* [Provided information]
-- ==== Sys2Proof/Decode.lean ====
section
/-! DEFINITION. The decoder of scalar words and of vector words, total on any bits, and the encoder, both written from
the formats and code tables of the encodings chapter (R84 to R115). A word that names no instruction decodes to none,
which the fetch turns into ILLEGAL (R85). -/

namespace Sys2Proof

/-- An R-format word (R88). -/
def encR (op : BitVec 6) (d a b : Reg) (f : BitVec 8) : BitVec 32 := op ++ d ++ a ++ b ++ f

/-- An I-format or B-format word: two register fields and fourteen bits (R88). -/
def encI (op : BitVec 6) (d a : Reg) (imm : BitVec 14) : BitVec 32 := op ++ d ++ a ++ imm

/-- A U-format word (R88). -/
def encU (op : BitVec 6) (d : Reg) (imm : BitVec 20) : BitVec 32 := op ++ d ++ imm

/-- An X-format word (R88). -/
def encX (op : BitVec 6) (d a b : Reg) (sc : BitVec 4) (ord : BitVec 2) (dw : Bool) : BitVec 32 :=
  op ++ d ++ a ++ b ++ sc ++ ord ++ BitVec.ofBool dw ++ 0#1

/-- An S-format word (R88, R97). -/
def encS (d a : Reg) (k : BitVec 2) (y : BitVec 12) : BitVec 32 := 0x3C#6 ++ d ++ a ++ k ++ y

/-- The K field of a vector word (R101). -/
def VKind.bits : VKind → BitVec 3
  | .vec => 0
  | .scalarB => 1
  | .immB => 2
  | .accB => 3
  | .accA => 4
  | .accD => 5

/-- The kind that a K field names; 110 and 111 name none (R101). -/
def VKind.ofBits (b : BitVec 3) : Option VKind :=
  match b with
  | 0#3 => some .vec
  | 1#3 => some .scalarB
  | 2#3 => some .immB
  | 3#3 => some .accB
  | 4#3 => some .accA
  | 5#3 => some .accD
  | _ => none

/-- A vector word (R101). -/
def encV (vop : BitVec 7) (f : BitVec 8) (v : VArgs) : BitVec 64 :=
  BitVec.ofBool v.cr ++ vop ++ v.d ++ v.a ++ v.b ++ v.c ++ v.p ++ BitVec.ofBool v.z ++ v.k.bits ++ f ++ v.imm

* [Work to be completed] Your reply must repeat the records above exactly and in full.

* [Result of the exercise]
-- ==== Sys2Proof/Decode.lean ====
section
/-! DEFINITION. The decoder of scalar words and of vector words, total on any bits, and the encoder, both written from
the formats and code tables of the encodings chapter (R84 to R115). A word that names no instruction decodes to none,
which the fetch turns into ILLEGAL (R85). -/

namespace Sys2Proof

/-- An R-format word (R88). -/
def encR (op : BitVec 6) (d a b : Reg) (f : BitVec 8) : BitVec 32 := op ++ d ++ a ++ b ++ f

/-- An I-format or B-format word: two register fields and fourteen bits (R88). -/
def encI (op : BitVec 6) (d a : Reg) (imm : BitVec 14) : BitVec 32 := op ++ d ++ a ++ imm

/-- A U-format word (R88). -/
def encU (op : BitVec 6) (d : Reg) (imm : BitVec 20) : BitVec 32 := op ++ d ++ imm

/-- An X-format word (R88). -/
def encX (op : BitVec 6) (d a b : Reg) (sc : BitVec 4) (ord : BitVec 2) (dw : Bool) : BitVec 32 :=
  op ++ d ++ a ++ b ++ sc ++ ord ++ BitVec.ofBool dw ++ 0#1

/-- An S-format word (R88, R97). -/
def encS (d a : Reg) (k : BitVec 2) (y : BitVec 12) : BitVec 32 := 0x3C#6 ++ d ++ a ++ k ++ y

/-- The K field of a vector word (R101). -/
def VKind.bits : VKind → BitVec 3
  | .vec => 0
  | .scalarB => 1
  | .immB => 2
  | .accB => 3
  | .accA => 4
  | .accD => 5

/-- The kind that a K field names; 110 and 111 name none (R101). -/
def VKind.ofBits (b : BitVec 3) : Option VKind :=
  match b with
  | 0#3 => some .vec
  | 1#3 => some .scalarB
  | 2#3 => some .immB
  | 3#3 => some .accB
  | 4#3 => some .accA
  | 5#3 => some .accD
  | _ => none

/-- A vector word (R101). -/
def encV (vop : BitVec 7) (f : BitVec 8) (v : VArgs) : BitVec 64 :=
  BitVec.ofBool v.cr ++ vop ++ v.d ++ v.a ++ v.b ++ v.c ++ v.p ++ BitVec.ofBool v.z ++ v.k.bits ++ f ++ v.imm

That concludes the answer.